▶ Action item
Wherever a line in the data holds the word "path", pull that line out.

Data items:
'''
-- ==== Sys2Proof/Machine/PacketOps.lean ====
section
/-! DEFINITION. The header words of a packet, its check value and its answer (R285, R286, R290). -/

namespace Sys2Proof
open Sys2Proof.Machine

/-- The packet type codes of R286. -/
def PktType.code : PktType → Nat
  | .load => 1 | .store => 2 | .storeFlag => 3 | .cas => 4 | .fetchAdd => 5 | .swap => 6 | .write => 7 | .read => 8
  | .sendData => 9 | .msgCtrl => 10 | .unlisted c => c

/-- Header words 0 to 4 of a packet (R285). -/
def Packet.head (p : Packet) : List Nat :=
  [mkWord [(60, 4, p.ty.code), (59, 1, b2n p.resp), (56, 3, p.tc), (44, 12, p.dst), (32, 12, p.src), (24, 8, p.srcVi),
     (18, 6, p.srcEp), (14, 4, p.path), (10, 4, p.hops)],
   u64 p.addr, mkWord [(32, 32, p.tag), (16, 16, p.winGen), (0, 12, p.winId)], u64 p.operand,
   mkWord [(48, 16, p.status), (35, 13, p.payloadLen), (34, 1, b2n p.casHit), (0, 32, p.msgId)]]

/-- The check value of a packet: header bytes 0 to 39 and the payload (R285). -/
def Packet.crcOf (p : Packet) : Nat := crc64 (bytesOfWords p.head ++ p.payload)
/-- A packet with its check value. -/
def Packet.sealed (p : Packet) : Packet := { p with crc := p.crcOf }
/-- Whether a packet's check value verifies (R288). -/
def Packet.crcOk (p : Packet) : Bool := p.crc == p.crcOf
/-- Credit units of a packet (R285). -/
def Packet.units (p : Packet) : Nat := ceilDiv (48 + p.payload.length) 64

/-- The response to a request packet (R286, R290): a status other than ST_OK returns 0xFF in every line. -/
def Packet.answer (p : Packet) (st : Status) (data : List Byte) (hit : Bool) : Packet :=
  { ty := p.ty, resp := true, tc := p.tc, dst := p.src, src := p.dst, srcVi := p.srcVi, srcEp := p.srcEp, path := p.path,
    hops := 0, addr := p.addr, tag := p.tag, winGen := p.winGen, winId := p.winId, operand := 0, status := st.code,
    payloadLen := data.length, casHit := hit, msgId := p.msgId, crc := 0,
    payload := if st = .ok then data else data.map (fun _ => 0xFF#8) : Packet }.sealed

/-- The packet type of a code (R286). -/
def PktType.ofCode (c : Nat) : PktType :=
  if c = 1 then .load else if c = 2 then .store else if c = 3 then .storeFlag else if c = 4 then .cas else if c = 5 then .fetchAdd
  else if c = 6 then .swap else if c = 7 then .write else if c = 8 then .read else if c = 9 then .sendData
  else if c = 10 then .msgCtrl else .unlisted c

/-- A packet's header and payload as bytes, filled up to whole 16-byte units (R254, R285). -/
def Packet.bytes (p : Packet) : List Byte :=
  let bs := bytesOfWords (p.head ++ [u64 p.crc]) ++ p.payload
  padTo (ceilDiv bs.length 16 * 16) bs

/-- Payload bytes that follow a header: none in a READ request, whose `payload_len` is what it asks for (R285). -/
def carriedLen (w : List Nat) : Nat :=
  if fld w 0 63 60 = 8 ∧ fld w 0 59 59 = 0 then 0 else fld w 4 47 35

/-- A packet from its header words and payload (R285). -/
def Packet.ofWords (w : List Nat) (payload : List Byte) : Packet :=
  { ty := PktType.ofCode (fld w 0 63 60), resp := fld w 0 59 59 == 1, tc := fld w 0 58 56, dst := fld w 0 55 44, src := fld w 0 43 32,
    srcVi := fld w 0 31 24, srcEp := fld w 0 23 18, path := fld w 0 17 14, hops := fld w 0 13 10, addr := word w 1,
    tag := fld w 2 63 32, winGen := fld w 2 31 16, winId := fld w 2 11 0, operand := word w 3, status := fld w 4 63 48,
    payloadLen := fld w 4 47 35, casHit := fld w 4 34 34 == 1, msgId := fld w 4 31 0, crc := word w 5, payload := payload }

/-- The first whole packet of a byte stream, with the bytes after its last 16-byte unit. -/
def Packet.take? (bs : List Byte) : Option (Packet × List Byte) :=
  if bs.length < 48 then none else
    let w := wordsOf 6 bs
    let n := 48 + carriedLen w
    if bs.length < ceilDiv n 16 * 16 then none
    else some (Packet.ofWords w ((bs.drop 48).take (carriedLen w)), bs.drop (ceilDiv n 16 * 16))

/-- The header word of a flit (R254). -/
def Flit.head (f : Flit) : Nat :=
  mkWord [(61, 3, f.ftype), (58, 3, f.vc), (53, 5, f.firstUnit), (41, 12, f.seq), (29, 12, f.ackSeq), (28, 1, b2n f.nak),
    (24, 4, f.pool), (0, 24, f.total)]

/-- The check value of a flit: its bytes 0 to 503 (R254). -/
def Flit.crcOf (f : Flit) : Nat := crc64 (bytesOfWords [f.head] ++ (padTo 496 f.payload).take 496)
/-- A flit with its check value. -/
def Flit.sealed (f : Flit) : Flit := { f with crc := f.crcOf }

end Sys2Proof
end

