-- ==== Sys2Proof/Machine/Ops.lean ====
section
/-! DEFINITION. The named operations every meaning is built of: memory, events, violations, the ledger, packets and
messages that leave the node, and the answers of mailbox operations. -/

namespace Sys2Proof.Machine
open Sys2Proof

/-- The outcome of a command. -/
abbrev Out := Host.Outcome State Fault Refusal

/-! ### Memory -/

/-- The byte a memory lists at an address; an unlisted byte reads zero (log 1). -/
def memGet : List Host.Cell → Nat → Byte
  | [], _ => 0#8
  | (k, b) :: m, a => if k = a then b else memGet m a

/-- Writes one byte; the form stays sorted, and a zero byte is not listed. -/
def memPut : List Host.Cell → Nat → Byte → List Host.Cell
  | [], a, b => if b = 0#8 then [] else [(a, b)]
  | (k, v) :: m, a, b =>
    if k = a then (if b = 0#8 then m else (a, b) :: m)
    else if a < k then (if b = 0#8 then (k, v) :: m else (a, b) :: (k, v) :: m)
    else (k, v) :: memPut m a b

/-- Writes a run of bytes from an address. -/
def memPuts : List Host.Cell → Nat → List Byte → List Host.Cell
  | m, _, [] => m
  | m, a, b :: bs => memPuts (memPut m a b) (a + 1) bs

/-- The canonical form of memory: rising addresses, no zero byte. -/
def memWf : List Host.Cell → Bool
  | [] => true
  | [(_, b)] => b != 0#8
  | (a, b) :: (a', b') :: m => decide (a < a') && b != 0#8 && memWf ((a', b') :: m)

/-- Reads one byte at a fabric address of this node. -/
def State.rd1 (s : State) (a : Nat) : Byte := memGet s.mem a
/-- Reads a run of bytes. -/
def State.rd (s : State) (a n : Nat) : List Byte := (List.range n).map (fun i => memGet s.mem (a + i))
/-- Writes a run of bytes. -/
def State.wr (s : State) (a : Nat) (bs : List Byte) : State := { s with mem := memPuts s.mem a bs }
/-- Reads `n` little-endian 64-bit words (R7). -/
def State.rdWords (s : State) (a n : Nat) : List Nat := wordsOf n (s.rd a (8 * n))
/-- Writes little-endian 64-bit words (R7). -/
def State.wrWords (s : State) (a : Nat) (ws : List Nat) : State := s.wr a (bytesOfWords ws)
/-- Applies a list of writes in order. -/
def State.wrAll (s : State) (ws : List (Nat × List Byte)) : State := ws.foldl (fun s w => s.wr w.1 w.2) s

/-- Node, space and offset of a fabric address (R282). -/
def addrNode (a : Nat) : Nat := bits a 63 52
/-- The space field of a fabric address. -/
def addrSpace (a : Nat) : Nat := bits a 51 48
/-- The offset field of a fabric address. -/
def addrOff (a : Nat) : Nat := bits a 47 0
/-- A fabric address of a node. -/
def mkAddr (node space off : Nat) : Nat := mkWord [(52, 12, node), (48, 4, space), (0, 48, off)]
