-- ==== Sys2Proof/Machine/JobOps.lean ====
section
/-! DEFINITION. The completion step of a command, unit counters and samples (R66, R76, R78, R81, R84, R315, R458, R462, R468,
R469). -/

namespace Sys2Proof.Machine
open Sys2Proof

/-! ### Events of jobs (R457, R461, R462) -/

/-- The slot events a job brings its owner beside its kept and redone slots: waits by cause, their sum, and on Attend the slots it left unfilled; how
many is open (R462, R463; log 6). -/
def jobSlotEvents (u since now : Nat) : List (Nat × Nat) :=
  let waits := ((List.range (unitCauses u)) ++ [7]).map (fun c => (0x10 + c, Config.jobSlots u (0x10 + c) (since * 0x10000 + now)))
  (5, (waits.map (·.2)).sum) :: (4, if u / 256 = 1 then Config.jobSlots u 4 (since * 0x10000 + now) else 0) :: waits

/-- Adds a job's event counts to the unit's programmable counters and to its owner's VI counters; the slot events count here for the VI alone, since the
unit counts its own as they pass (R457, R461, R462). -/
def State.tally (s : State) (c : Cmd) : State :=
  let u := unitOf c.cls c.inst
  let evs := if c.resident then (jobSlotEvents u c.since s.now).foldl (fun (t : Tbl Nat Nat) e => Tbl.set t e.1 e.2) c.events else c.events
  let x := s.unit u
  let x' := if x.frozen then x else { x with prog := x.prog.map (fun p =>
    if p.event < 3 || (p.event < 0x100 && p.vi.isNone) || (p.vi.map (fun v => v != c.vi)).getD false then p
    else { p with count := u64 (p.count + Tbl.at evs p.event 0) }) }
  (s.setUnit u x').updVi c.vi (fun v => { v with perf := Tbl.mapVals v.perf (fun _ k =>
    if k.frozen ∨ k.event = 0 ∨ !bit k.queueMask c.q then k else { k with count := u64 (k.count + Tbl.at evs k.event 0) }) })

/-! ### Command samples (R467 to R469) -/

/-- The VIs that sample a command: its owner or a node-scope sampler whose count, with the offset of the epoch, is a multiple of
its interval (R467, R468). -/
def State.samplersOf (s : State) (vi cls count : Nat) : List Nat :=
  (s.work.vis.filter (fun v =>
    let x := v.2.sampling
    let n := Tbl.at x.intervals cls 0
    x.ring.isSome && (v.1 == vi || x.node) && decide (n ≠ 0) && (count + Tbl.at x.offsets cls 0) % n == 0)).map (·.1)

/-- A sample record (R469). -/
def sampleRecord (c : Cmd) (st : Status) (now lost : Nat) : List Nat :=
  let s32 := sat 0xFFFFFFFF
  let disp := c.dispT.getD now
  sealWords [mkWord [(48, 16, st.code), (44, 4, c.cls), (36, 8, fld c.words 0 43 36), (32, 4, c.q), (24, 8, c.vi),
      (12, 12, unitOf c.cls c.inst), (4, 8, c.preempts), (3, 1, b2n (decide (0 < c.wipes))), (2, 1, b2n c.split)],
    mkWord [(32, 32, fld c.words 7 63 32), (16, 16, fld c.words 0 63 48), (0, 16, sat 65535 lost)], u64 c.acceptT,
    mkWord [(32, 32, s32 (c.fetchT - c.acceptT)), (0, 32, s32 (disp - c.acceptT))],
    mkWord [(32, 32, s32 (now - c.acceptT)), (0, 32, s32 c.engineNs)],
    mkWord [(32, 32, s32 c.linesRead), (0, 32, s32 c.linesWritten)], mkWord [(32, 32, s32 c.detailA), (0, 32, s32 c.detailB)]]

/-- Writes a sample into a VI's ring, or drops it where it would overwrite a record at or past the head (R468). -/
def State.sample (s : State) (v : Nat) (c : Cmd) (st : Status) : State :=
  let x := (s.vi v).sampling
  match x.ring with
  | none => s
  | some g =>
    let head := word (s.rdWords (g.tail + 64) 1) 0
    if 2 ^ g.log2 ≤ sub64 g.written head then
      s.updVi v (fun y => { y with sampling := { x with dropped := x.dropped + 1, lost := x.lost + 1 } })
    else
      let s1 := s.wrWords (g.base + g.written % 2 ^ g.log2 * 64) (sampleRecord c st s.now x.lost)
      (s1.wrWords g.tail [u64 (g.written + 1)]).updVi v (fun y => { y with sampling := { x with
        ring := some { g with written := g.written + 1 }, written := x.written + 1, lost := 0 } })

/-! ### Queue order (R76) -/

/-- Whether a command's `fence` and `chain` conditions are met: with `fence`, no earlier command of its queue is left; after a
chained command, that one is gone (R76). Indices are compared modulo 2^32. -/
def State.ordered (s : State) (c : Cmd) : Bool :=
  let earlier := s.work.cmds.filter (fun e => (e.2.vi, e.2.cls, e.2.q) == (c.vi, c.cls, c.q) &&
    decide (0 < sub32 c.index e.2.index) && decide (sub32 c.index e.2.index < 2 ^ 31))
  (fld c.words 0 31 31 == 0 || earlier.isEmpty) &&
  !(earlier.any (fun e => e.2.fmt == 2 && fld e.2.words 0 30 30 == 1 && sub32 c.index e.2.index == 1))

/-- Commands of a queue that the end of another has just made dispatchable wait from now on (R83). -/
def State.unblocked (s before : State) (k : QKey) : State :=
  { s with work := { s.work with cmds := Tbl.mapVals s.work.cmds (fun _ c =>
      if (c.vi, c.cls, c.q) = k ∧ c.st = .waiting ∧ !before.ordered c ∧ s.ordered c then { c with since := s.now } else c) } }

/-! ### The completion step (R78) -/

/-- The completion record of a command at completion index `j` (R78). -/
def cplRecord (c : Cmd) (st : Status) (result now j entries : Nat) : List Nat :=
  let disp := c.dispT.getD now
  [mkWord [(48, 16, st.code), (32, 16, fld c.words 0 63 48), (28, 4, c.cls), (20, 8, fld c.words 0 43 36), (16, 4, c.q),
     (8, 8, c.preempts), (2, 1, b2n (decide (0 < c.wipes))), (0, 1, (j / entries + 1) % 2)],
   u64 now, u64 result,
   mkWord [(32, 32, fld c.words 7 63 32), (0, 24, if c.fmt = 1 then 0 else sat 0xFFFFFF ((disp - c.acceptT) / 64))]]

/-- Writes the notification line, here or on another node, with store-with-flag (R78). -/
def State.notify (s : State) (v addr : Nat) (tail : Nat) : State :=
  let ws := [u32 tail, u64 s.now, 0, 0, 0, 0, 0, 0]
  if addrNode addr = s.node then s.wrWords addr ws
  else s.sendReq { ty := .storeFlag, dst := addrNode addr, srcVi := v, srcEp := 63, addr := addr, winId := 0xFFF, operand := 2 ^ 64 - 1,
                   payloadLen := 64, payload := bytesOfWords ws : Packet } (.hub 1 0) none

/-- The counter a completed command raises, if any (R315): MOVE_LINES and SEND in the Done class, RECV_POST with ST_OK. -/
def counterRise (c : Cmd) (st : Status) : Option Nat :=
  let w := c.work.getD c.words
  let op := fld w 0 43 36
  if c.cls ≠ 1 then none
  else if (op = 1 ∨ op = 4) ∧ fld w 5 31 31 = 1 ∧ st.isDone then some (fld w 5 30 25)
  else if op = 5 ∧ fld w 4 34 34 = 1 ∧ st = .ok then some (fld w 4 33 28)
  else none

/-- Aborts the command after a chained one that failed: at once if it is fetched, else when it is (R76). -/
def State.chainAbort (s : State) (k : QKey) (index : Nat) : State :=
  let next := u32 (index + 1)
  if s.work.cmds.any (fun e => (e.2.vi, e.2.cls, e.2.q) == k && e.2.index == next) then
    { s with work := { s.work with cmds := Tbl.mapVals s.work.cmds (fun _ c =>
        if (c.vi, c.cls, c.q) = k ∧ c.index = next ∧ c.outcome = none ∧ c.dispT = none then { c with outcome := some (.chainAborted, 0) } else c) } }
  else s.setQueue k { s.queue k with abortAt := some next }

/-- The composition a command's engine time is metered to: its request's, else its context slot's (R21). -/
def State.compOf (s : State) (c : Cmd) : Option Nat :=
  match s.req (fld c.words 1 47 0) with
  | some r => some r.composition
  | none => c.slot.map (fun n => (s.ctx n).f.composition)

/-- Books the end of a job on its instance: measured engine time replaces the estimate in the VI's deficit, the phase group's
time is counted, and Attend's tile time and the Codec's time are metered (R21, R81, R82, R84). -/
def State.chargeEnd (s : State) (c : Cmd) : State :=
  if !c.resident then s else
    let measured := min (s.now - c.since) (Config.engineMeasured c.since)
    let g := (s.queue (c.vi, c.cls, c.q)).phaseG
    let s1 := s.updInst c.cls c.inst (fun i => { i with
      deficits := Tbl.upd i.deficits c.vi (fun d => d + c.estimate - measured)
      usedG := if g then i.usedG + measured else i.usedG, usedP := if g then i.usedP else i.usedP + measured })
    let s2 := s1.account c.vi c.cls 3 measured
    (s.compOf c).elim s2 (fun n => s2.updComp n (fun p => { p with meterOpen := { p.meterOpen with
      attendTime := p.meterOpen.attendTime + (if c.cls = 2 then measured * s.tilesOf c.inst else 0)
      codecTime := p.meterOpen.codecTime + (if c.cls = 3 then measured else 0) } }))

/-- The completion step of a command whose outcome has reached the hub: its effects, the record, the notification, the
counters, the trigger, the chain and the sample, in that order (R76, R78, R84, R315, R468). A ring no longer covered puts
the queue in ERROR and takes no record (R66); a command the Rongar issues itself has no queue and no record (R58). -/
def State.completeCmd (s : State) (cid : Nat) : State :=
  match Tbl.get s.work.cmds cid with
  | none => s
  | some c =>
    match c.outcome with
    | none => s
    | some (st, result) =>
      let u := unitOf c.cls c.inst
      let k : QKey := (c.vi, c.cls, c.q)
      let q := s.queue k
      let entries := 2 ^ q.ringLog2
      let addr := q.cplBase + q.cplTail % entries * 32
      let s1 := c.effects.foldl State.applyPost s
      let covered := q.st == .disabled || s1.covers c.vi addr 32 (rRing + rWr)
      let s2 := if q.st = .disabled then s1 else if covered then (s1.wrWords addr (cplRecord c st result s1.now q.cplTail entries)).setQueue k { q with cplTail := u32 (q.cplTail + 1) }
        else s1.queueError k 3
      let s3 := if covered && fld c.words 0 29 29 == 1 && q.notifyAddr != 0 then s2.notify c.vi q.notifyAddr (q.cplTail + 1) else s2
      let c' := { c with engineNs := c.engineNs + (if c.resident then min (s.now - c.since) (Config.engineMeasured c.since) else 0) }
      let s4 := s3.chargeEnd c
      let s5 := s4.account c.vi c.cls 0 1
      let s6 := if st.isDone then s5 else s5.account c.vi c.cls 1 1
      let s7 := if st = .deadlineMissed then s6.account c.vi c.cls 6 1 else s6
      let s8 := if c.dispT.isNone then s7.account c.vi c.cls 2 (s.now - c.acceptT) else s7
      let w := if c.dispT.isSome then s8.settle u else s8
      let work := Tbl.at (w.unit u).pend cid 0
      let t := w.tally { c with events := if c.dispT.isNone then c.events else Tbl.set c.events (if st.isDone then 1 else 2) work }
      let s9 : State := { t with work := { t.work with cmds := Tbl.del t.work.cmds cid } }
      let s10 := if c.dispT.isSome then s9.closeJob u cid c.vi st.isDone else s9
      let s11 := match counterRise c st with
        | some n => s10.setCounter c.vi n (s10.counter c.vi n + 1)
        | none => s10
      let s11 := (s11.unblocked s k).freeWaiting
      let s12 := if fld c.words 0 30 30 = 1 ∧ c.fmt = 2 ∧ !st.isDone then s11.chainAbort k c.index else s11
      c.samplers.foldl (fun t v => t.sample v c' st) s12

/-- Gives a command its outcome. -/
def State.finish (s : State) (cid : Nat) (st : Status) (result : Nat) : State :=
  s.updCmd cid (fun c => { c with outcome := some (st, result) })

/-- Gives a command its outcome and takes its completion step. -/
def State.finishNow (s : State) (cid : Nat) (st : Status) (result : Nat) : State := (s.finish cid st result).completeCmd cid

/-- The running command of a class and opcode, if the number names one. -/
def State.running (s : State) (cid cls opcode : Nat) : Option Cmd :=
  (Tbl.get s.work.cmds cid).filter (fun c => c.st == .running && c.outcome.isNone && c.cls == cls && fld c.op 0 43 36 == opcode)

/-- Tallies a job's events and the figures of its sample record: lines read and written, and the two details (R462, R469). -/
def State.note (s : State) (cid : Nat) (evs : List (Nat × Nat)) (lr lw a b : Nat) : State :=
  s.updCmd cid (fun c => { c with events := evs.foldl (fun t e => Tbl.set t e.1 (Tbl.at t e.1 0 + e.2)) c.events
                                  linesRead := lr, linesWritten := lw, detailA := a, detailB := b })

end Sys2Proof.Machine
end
'''
▶ Response
     (18, 6, p.srcEp), (14, 4, p.path), (10, 4, p.hops)],
  { ty := p.ty, resp := true, tc := p.tc, dst := p.src, src := p.dst, srcVi := p.srcVi, srcEp := p.srcEp, path := p.path,
    srcVi := fld w 0 31 24, srcEp := fld w 0 23 18, path := fld w 0 17 14, hops := fld w 0 13 10, addr := word w 1,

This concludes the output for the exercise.